* Records supplied:

※ ※ ※

theorem test_word_cbcEncNoIv : decodeTableWord 8 0b00000010 = some .cbcEncNoIv := by decide

theorem test_word_cbcDecNoIv : decodeTableWord 8 0b00000011 = some .cbcDecNoIv := by decide

theorem test_word_cfbEncNoIv : decodeTableWord 8 0b00000100 = some .cfbEncNoIv := by decide

theorem test_word_cfbDecNoIv : decodeTableWord 8 0b00000101 = some .cfbDecNoIv := by decide

theorem test_word_cbcEnc : decodeTableWord 8 0b00001010 = some .cbcEnc := by decide

theorem test_word_cbcDec : decodeTableWord 8 0b00001011 = some .cbcDec := by decide

theorem test_word_cfbEnc : decodeTableWord 8 0b00001100 = some .cfbEnc := by decide

theorem test_word_cfbDec : decodeTableWord 8 0b00001101 = some .cfbDec := by decide

theorem test_word_illegalMode : decodeTableWord 8 0b00000110 = some (.illegalMode 0b00000110#8) := by decide

theorem test_word_illegalRsv7 : decodeTableWord 8 0b10001010 = some (.illegalRsv7 0b10001010#8) := by decide

theorem test_word_illegalRsv6 : decodeTableWord 8 0b01001010 = some (.illegalRsv6 0b01001010#8) := by decide

theorem test_word_illegalRsv5 : decodeTableWord 8 0b00101010 = some (.illegalRsv5 0b00101010#8) := by decide

theorem test_word_illegalRsv4 : decodeTableWord 8 0b00011010 = some (.illegalRsv4 0b00011010#8) := by decide

/-! ### The fixture of 95_test_vectors: block size 4, ROTINC -/

/-- ROTINC forward: rotate left by one byte, then add 1 to every byte. -/
def rotFwd (b : Block) : Block := (b.drop 1 ++ b.take 1).map fun x => x + 1#8

/-- ROTINC inverse: subtract 1 from every byte, then rotate right by one byte. -/
def rotInv (b : Block) : Block := (b.drop (b.length - 1) ++ b.take (b.length - 1)).map fun x => x - 1#8

/-- The environment of the worked examples. -/
def rotinc : Env where
  bsMinusOne := 3
  nbmax := some 3
  xform := fun d b => .ok (match d with | .fwd => rotFwd b | .inv => rotInv b)
  freeByte := fun _ => 0x00#8
  freeLen := fun _ _ => 0

/-- An environment whose transform never answers. -/
def failing : Env := { rotinc with xform := fun _ _ => .fail }

/-- An environment whose transform answers with five bytes. -/
def tooLong : Env := { rotinc with xform := fun _ _ => .ok (List.replicate 5 0x00#8) }

/-- `PROC`, block 0 of one, that block being `b`, in mode `m`, the chaining state `c`. -/
def onBlock (m : Mode) (b c : Block) : State :=
  { State.resetAt rotinc 0 with
    phase := .proc, emode := m, nblk := 1, chain := c, clen := 4
    ibuf := [(0, { len := some b.length, data := writeBytes [] 0 b })] }

/-- `INIT` with this command latched and `IV = 10 20 30 40` written. -/
def onInit (code : BitVec 8) : State :=
  { State.resetAt rotinc 0 with
    cmd := code, phase := .init, iv := [0x10#8, 0x20#8, 0x30#8, 0x40#8], ivUnwritten := [] }

/-- What the examples of the per-block rules name: `OBUF[0:OLEN]`, `CHAIN[0:CLEN]`, `BIDX`, the next phase. -/
def seen (o : Out) : Option (Block × Block × Nat × Phase) :=
  match o with
  | .next t => some (t.output rotinc, t.chainBlock, t.bidx, t.phase)
  | .fault _ => none
  | .refused _ => none

/-- What the examples of the INIT step name: `EMODE`, `CHAIN[0:CLEN]`, `STATUS`, `ERR`. -/
def seenInit (o : Out) : Option (Mode × Block × BitVec 8 × BitVec 8) :=
  match o with
  | .next t => some (t.emode, t.chainBlock, t.status, t.errWord)
  | .fault _ => none
  | .refused _ => none

/-- R171's example. -/
theorem test_plainEnc :
    seen (execIn rotinc (.plainEnc false) (onBlock .plain [0x01#8, 0x02#8, 0x03#8, 0x04#8] [])) =
      some ([0x03#8, 0x04#8, 0x05#8, 0x02#8], [], 1, .proc) := by decide

/-- R172's example. -/
theorem test_plainDec :
    seen (execIn rotinc (.plainDec false) (onBlock .plain [0x03#8, 0x04#8, 0x05#8, 0x02#8] [])) =
      some ([0x01#8, 0x02#8, 0x03#8, 0x04#8], [], 1, .proc) := by decide

/-- R191's example. -/
theorem test_cbcEnc :
    seen (execIn rotinc .cbcEnc
        (onBlock .cbc [0x01#8, 0x02#8, 0x03#8, 0x04#8] [0x10#8, 0x20#8, 0x30#8, 0x40#8])) =
      some ([0x23#8, 0x34#8, 0x45#8, 0x12#8], [0x23#8, 0x34#8, 0x45#8, 0x12#8], 1, .proc) := by decide

/-- R201's example. -/
theorem test_cbcDec :
    seen (execIn rotinc .cbcDec
        (onBlock .cbc [0x23#8, 0x34#8, 0x45#8, 0x12#8] [0x10#8, 0x20#8, 0x30#8, 0x40#8])) =
      some ([0x01#8, 0x02#8, 0x03#8, 0x04#8], [0x23#8, 0x34#8, 0x45#8, 0x12#8], 1, .proc) := by decide

/-- R221's example. -/
theorem test_cfbEnc :
    seen (execIn rotinc .cfbEnc
        (onBlock .cfb [0x01#8, 0x02#8, 0x03#8, 0x04#8] [0x10#8, 0x20#8, 0x30#8, 0x40#8])) =
      some ([0x20#8, 0x33#8, 0x42#8, 0x15#8], [0x20#8, 0x33#8, 0x42#8, 0x15#8], 1, .proc) := by decide

/-- R231's example. -/
theorem test_cfbDec :
    seen (execIn rotinc .cfbDec
        (onBlock .cfb [0x20#8, 0x33#8, 0x42#8, 0x15#8] [0x10#8, 0x20#8, 0x30#8, 0x40#8])) =
      some ([0x01#8, 0x02#8, 0x03#8, 0x04#8], [0x20#8, 0x33#8, 0x42#8, 0x15#8], 1, .proc) := by decide

/-- R153's example. -/
theorem test_cbcEnc_init :
    seenInit (execIn rotinc .cbcEnc (onInit 0x0A#8)) =
      some (.cbc, [0x10#8, 0x20#8, 0x30#8, 0x40#8], 0x01#8, 0x00#8) := by decide

/-- R153, R155: an IV supplied to Plain is ignored. -/
theorem test_plainDec_init :
    seenInit (execIn rotinc (.plainDec true) (onInit 0x09#8)) = some (.plain, [], 0x01#8, 0x00#8) := by decide

/-- R154, R97: the downgrade shows as `STATUS = 0x11`. -/
theorem test_cbcEncNoIv_init :
    seenInit (execIn rotinc .cbcEncNoIv (onInit 0x02#8)) = some (.plain, [], 0x11#8, 0x00#8) := by decide

theorem test_cbcDecNoIv_init :
    seenInit (execIn rotinc .cbcDecNoIv (onInit 0x03#8)) = some (.plain, [], 0x11#8, 0x00#8) := by decide

theorem test_cfbEncNoIv_init :
    seenInit (execIn rotinc .cfbEncNoIv (onInit 0x04#8)) = some (.plain, [], 0x11#8, 0x00#8) := by decide

/-- R172's note: a downgraded `CFB.DEC.NOIV` asks for the inverse transform. -/
theorem test_cfbDecNoIv :
    seen (execIn rotinc .cfbDecNoIv (onBlock .plain [0x03#8, 0x04#8, 0x05#8, 0x02#8] [])) =
      some ([0x01#8, 0x02#8, 0x03#8, 0x04#8], [], 1, .proc) := by decide

/-- R152's example, `START 0x0E`. -/
theorem test_illegalMode :
    seenInit (execIn rotinc (.illegalMode 0x0E#8) (onInit 0x0E#8)) = some (.plain, [], 0x0A#8, 0x03#8) := by decide

theorem test_illegalRsv7 :
    seenInit (execIn rotinc (.illegalRsv7 0x80#8) (onInit 0x80#8)) = some (.plain, [], 0x0A#8, 0x03#8) := by decide

theorem test_illegalRsv6 :
    seenInit (execIn rotinc (.illegalRsv6 0x40#8) (onInit 0x40#8)) = some (.plain, [], 0x0A#8, 0x03#8) := by decide

theorem test_illegalRsv5 :
    seenInit (execIn rotinc (.illegalRsv5 0x20#8) (onInit 0x20#8)) = some (.plain, [], 0x0A#8, 0x03#8) := by decide

theorem test_illegalRsv4 :
    seenInit (execIn rotinc (.illegalRsv4 0x1A#8) (onInit 0x1A#8)) = some (.plain, [], 0x0A#8, 0x03#8) := by decide

/-- 95_test_vectors' H7: reset, `NBLK 1`, `START CBC.ENC` with nothing written to `IV` or `IBUF[0]` is refused. -/
theorem test_vector_h7 :
    (match stepIn rotinc (State.start 0x0A#8 { State.resetAt rotinc 0 with nblk := 1 }) with
      | .refused r => some r
      | .next _ => none
      | .fault _ => none) = some .neverWrittenInput := by decide

/-- A command placed after reset is the one the next step runs. -/
theorem test_withFetchWord : ∃ t, step (State.reset.withFetchWord 8 0x0D) = .next t ∧ t.emode = .cfb := ⟨_, rfl, rfl⟩

/-- A byte outside the table's width is no part of the word. -/
theorem test_tableWord_width : decodeTableWord 8 0x10A = some .cbcEnc := by decide

/-! ### Witnesses: states that meet the hypotheses of the statements -/

/-- After the first reset, with these events pending. -/
def idleWith (h : List HostEvent) : State := { State.resetAt Config.env 1 with host := h }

※ ※ ※

* Task description: Report the tally of lines in the material holding "BitVec", and add nothing to it.

* Written response: 2